In 2004, the Plaintiffs took out a loan with Ameriquest Mortgage Co., which assigned the mortgage securing the loan to MERS by written assignment recorded February 8, 2005. In 2009, MERS recorded an assignment of the mortgage to HSBC Mortgage Services, Inc. (“HSBC”). In 2012, following attempts to secure a modification of the mortgage and note, the Plaintiffs sued HSBC on the grounds that the MERS assignment to HSBC was invalid and HSBC therefore held no interest in the mortgage.

The First Circuit noted that the District Court, acting before the issuance of the Culhane and Woods opinions, had dismissed the complaint on the grounds that the Plaintiffs lacked standing to challenge the assignment. While this basis was overruled by the later First Circuit cases, the court had no difficulty finding that Plaintiffs’ claims fared no better under the more recent precedent.

The major thrust of Plaintiffs’ claims was that the signatory on the assignment was not a MERS employee, but rather an employee of HSBC. As the Court noted, however, she was also a Vice President of MERS. As such, she had the authority to assign the mortgage to HSBC. “Significantly, the Complaint does not allege that such dual agency violates the common law or any statute or applicable regulation.” Wilson at * 7. As the Court noted in Culhane, Massachusetts law “neither places restrictions on who may be elected as an officer of the assignor nor imposes special requirements (say, regular employment) on who may serve as a vice president of an assignor corporation.” Culhane, 708 F.3d at 294.

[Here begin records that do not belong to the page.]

-- ==== Sys2Proof/Laws/PerInstr.lean ====
section
/-! SUPPORT. One law for every instruction, about its encoding: a command's word has its reserved bits 0 and an OPC that
is no wire op code; a message's frame is of a legal length and starts with the sync byte and a defined op code
(30_encoding.md R90, R93, R96, R100). -/

/-- The shape of a well-formed instruction's image. -/
def Sys2Proof.Laws.ImageShape.Statement (i : Sys2Proof.Instr) : Prop :=
  i.wellFormed = true →
    match Sys2Proof.encode i with
    | .command w => w.extractLsb' 16 16 = 0#16 ∧ Sys2Proof.Machine.opDefined (Sys2Proof.opcOf w) = false
    | .frame d =>
      6 ≤ d.length ∧ d.length ≤ 1034 ∧ d.getD 0 0#8 = 0xE7#8 ∧ Sys2Proof.Machine.opDefined (d.getD 1 0#8) = true

/-- A command word's reserved bits are 0. -/
theorem Sys2Proof.Laws.commandWord_reserved (opc b : Sys2Proof.Byte) :
    (Sys2Proof.commandWord opc b).extractLsb' 16 16 = 0#16 := by
  apply BitVec.eq_of_getLsbD_eq
  intro i hi
  simp only [Sys2Proof.commandWord, BitVec.getLsbD_extractLsb', BitVec.getLsbD_append, hi, decide_true, Bool.true_and]
  rw [if_neg (by omega), if_neg (by omega)]
  simp

/-- The image of a command. -/
theorem Sys2Proof.Laws.commandShape {i : Sys2Proof.Instr} {opc b : Sys2Proof.Byte}
    (he : Sys2Proof.encode i = .command (Sys2Proof.commandWord opc b)) (ho : Sys2Proof.Machine.opDefined opc = false) :
    Sys2Proof.Laws.ImageShape.Statement i := by
  intro _
  rw [he]
  exact ⟨Sys2Proof.Laws.commandWord_reserved opc b, by rw [Sys2Proof.opcOf_commandWord]; exact ho⟩

/-- The image of a message. -/
theorem Sys2Proof.Laws.messageShape {i : Sys2Proof.Instr} {op : Sys2Proof.Byte} {p : List Sys2Proof.Byte}
    (he : Sys2Proof.encode i = .frame (Sys2Proof.Machine.mkFrame op p)) (ho : Sys2Proof.Machine.opDefined op = true)
    (hp : i.wellFormed = true → p.length ≤ 1028) : Sys2Proof.Laws.ImageShape.Statement i := by
  intro hw
  rw [he]
  have := hp hw
  refine ⟨?_, ?_, rfl, ho⟩
  · rw [Sys2Proof.Machine.mkFrame_length]; omega
  · rw [Sys2Proof.Machine.mkFrame_length]; omega

theorem Sys2Proof.Laws.ImageShape.nop : Sys2Proof.Laws.ImageShape.Statement .nop := Sys2Proof.Laws.commandShape rfl rfl

theorem Sys2Proof.Laws.ImageShape.csClr : Sys2Proof.Laws.ImageShape.Statement .csClr := Sys2Proof.Laws.commandShape rfl rfl

theorem Sys2Proof.Laws.ImageShape.csAdd (b : Sys2Proof.Byte) : Sys2Proof.Laws.ImageShape.Statement (.csAdd b) := Sys2Proof.Laws.commandShape rfl rfl

theorem Sys2Proof.Laws.ImageShape.csAddw : Sys2Proof.Laws.ImageShape.Statement .csAddw := Sys2Proof.Laws.commandShape rfl rfl

theorem Sys2Proof.Laws.ImageShape.csCmp (b : Sys2Proof.Byte) : Sys2Proof.Laws.ImageShape.Statement (.csCmp b) := Sys2Proof.Laws.commandShape rfl rfl

theorem Sys2Proof.Laws.ImageShape.rxRst : Sys2Proof.Laws.ImageShape.Statement .rxRst := Sys2Proof.Laws.commandShape rfl rfl

theorem Sys2Proof.Laws.ImageShape.rxByte (b : Sys2Proof.Byte) : Sys2Proof.Laws.ImageShape.Statement (.rxByte b) := Sys2Proof.Laws.commandShape rfl rfl

theorem Sys2Proof.Laws.ImageShape.rxEod : Sys2Proof.Laws.ImageShape.Statement .rxEod := Sys2Proof.Laws.commandShape rfl rfl

theorem Sys2Proof.Laws.ImageShape.rxAck : Sys2Proof.Laws.ImageShape.Statement .rxAck := Sys2Proof.Laws.commandShape rfl rfl

theorem Sys2Proof.Laws.ImageShape.rxExpect (b : Sys2Proof.Byte) : Sys2Proof.Laws.ImageShape.Statement (.rxExpect b) := Sys2Proof.Laws.commandShape rfl rfl

theorem Sys2Proof.Laws.ImageShape.txBegin (b : Sys2Proof.Byte) : Sys2Proof.Laws.ImageShape.Statement (.txBegin b) := Sys2Proof.Laws.commandShape rfl rfl

theorem Sys2Proof.Laws.ImageShape.txPut (b : Sys2Proof.Byte) : Sys2Proof.Laws.ImageShape.Statement (.txPut b) := Sys2Proof.Laws.commandShape rfl rfl

theorem Sys2Proof.Laws.ImageShape.txPutw : Sys2Proof.Laws.ImageShape.Statement .txPutw := Sys2Proof.Laws.commandShape rfl rfl

theorem Sys2Proof.Laws.ImageShape.txPutcrc : Sys2Proof.Laws.ImageShape.Statement .txPutcrc := Sys2Proof.Laws.commandShape rfl rfl

theorem Sys2Proof.Laws.ImageShape.txEnd : Sys2Proof.Laws.ImageShape.Statement .txEnd := Sys2Proof.Laws.commandShape rfl rfl

theorem Sys2Proof.Laws.ImageShape.crcInit : Sys2Proof.Laws.ImageShape.Statement .crcInit := Sys2Proof.Laws.commandShape rfl rfl

theorem Sys2Proof.Laws.ImageShape.crcByte (b : Sys2Proof.Byte) : Sys2Proof.Laws.ImageShape.Statement (.crcByte b) := Sys2Proof.Laws.commandShape rfl rfl

theorem Sys2Proof.Laws.ImageShape.crcWord : Sys2Proof.Laws.ImageShape.Statement .crcWord := Sys2Proof.Laws.commandShape rfl rfl

theorem Sys2Proof.Laws.ImageShape.crcCmp : Sys2Proof.Laws.ImageShape.Statement .crcCmp := Sys2Proof.Laws.commandShape rfl rfl

theorem Sys2Proof.Laws.ImageShape.softRst : Sys2Proof.Laws.ImageShape.Statement .softRst := Sys2Proof.Laws.commandShape rfl rfl

theorem Sys2Proof.Laws.ImageShape.versionRequest :
    Sys2Proof.Laws.ImageShape.Statement .versionRequest :=
  Sys2Proof.Laws.messageShape rfl rfl (fun _ => by simp)

theorem Sys2Proof.Laws.ImageShape.versionResponse (apiMajor apiMinor bootMajor bootMinor bootBuild : Sys2Proof.Byte) (note : List Sys2Proof.Byte) :
    Sys2Proof.Laws.ImageShape.Statement (.versionResponse apiMajor apiMinor bootMajor bootMinor bootBuild note) :=
  Sys2Proof.Laws.messageShape rfl rfl (fun h => by
    have hn : note.length = Sys2Proof.Config.noteLen := by simpa [Sys2Proof.Instr.wellFormed] using h
    simp [Sys2Proof.Machine.versionPayload, hn, Sys2Proof.Config.noteLen])

theorem Sys2Proof.Laws.ImageShape.updateStartRequest (imageSize : Sys2Proof.Word) :
    Sys2Proof.Laws.ImageShape.Statement (.updateStartRequest imageSize) :=
  Sys2Proof.Laws.messageShape rfl rfl (fun _ => by simp)

theorem Sys2Proof.Laws.ImageShape.updateStartResponse :
    Sys2Proof.Laws.ImageShape.Statement .updateStartResponse :=
  Sys2Proof.Laws.messageShape rfl rfl (fun _ => by simp)

theorem Sys2Proof.Laws.ImageShape.updateStopRequest (crc : Sys2Proof.Word) :
    Sys2Proof.Laws.ImageShape.Statement (.updateStopRequest crc) :=
  Sys2Proof.Laws.messageShape rfl rfl (fun _ => by simp)

theorem Sys2Proof.Laws.ImageShape.updateStopResponse (crc : Sys2Proof.Word) :
    Sys2Proof.Laws.ImageShape.Statement (.updateStopResponse crc) :=
  Sys2Proof.Laws.messageShape rfl rfl (fun _ => by simp)

theorem Sys2Proof.Laws.ImageShape.writeRequest (data : List Sys2Proof.Byte) (dataCrc : Sys2Proof.Word) :
    Sys2Proof.Laws.ImageShape.Statement (.writeRequest data dataCrc) :=
  Sys2Proof.Laws.messageShape rfl rfl (fun h => by
    have hd : data.length ≤ Sys2Proof.Config.maxData := by simpa [Sys2Proof.Instr.wellFormed] using h
    have hd' : data.length ≤ 1024 := hd
    simp; omega)

theorem Sys2Proof.Laws.ImageShape.writeResponse :
    Sys2Proof.Laws.ImageShape.Statement .writeResponse :=
  Sys2Proof.Laws.messageShape rfl rfl (fun _ => by simp)

theorem Sys2Proof.Laws.ImageShape.resetRequest :
    Sys2Proof.Laws.ImageShape.Statement .resetRequest :=
  Sys2Proof.Laws.messageShape rfl rfl (fun _ => by simp)

theorem Sys2Proof.Laws.ImageShape.resetResponse :
    Sys2Proof.Laws.ImageShape.Statement .resetResponse :=
  Sys2Proof.Laws.messageShape rfl rfl (fun _ => by simp)

theorem Sys2Proof.Laws.ImageShape.readAddressRequest (address length : Sys2Proof.Word) :
    Sys2Proof.Laws.ImageShape.Statement (.readAddressRequest address length) :=
  Sys2Proof.Laws.messageShape rfl rfl (fun _ => by simp)

theorem Sys2Proof.Laws.ImageShape.readAddressResponse (data : List Sys2Proof.Byte) :
    Sys2Proof.Laws.ImageShape.Statement (.readAddressResponse data) :=
  Sys2Proof.Laws.messageShape rfl rfl (fun h => by
    have hd : data.length ≤ Sys2Proof.Config.maxPayload := by simpa [Sys2Proof.Instr.wellFormed] using h
    exact hd)

theorem Sys2Proof.Laws.ImageShape.errorResponse (code : Sys2Proof.Byte) :
    Sys2Proof.Laws.ImageShape.Statement (.errorResponse code) :=
  Sys2Proof.Laws.messageShape rfl rfl (fun _ => by simp)
end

The signatory’s positions as both an employee of HSBC and a Vice President of MERS comported with Massachusetts law, and any other allegations by Plaintiffs failed to undermine the assignment. “Indeed, everything the [Plaintiffs] have put before us gives us no reason to question the validity of the 2008 mortgage transfer from MERS to HSBC.” Wilson at *12. The MERS system of mortgage assignments remains valid under binding First Circuit precedent.